* ACTION ITEM
From the entries below, copy out all lines holding "false".

* DATASET ENTRIES
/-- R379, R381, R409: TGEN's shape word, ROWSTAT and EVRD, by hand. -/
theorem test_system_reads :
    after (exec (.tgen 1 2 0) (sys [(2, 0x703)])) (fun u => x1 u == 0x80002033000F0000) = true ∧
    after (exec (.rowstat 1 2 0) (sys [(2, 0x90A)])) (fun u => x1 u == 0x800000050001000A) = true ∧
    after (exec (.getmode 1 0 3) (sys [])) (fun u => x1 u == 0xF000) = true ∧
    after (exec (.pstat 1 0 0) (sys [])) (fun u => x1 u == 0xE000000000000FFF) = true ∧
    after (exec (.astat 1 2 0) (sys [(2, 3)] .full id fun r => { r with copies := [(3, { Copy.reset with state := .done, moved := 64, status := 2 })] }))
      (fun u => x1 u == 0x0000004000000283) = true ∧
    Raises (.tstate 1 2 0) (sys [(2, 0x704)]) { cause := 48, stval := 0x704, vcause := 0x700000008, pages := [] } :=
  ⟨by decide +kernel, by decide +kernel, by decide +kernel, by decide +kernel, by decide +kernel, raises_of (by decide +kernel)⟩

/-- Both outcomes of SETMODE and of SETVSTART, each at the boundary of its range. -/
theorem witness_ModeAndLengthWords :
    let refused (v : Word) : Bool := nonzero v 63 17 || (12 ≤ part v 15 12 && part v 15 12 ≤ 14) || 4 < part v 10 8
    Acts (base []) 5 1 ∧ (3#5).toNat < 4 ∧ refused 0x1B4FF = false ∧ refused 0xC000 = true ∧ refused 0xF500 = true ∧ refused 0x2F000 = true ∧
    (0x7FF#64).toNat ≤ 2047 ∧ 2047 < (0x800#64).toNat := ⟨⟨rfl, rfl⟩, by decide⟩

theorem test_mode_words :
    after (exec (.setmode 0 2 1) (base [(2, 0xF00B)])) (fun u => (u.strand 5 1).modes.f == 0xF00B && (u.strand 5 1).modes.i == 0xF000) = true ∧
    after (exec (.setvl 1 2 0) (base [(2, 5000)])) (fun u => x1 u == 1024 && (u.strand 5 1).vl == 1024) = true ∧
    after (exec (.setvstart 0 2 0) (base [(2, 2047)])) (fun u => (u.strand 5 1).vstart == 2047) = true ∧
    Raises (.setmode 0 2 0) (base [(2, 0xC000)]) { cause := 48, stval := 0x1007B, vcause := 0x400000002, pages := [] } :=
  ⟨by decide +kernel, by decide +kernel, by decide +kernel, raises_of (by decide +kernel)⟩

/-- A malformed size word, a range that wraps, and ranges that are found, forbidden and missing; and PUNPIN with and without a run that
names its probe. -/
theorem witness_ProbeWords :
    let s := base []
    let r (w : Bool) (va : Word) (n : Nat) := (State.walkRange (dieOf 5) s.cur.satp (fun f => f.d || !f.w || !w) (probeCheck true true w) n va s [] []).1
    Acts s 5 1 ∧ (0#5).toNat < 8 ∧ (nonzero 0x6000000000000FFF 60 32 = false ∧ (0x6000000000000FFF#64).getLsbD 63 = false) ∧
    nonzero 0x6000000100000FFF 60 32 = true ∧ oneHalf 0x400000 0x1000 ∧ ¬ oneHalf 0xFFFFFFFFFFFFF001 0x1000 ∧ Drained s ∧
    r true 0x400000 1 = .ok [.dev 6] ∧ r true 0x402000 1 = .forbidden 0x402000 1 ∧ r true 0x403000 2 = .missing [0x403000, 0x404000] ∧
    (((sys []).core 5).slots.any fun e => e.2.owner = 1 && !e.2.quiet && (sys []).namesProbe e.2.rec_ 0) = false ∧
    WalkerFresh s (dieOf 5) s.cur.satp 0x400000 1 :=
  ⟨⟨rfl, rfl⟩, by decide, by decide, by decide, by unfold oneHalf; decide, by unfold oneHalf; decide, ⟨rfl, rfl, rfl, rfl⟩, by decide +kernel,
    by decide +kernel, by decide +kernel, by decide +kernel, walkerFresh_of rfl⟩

* RESULT OF THIS EXERCISE
    Acts (base []) 5 1 ∧ (3#5).toNat < 4 ∧ refused 0x1B4FF = false ∧ refused 0xC000 = true ∧ refused 0xF500 = true ∧ refused 0x2F000 = true ∧
    Acts s 5 1 ∧ (0#5).toNat < 8 ∧ (nonzero 0x6000000000000FFF 60 32 = false ∧ (0x6000000000000FFF#64).getLsbD 63 = false) ∧
    (((sys []).core 5).slots.any fun e => e.2.owner = 1 && !e.2.quiet && (sys []).namesProbe e.2.rec_ 0) = false ∧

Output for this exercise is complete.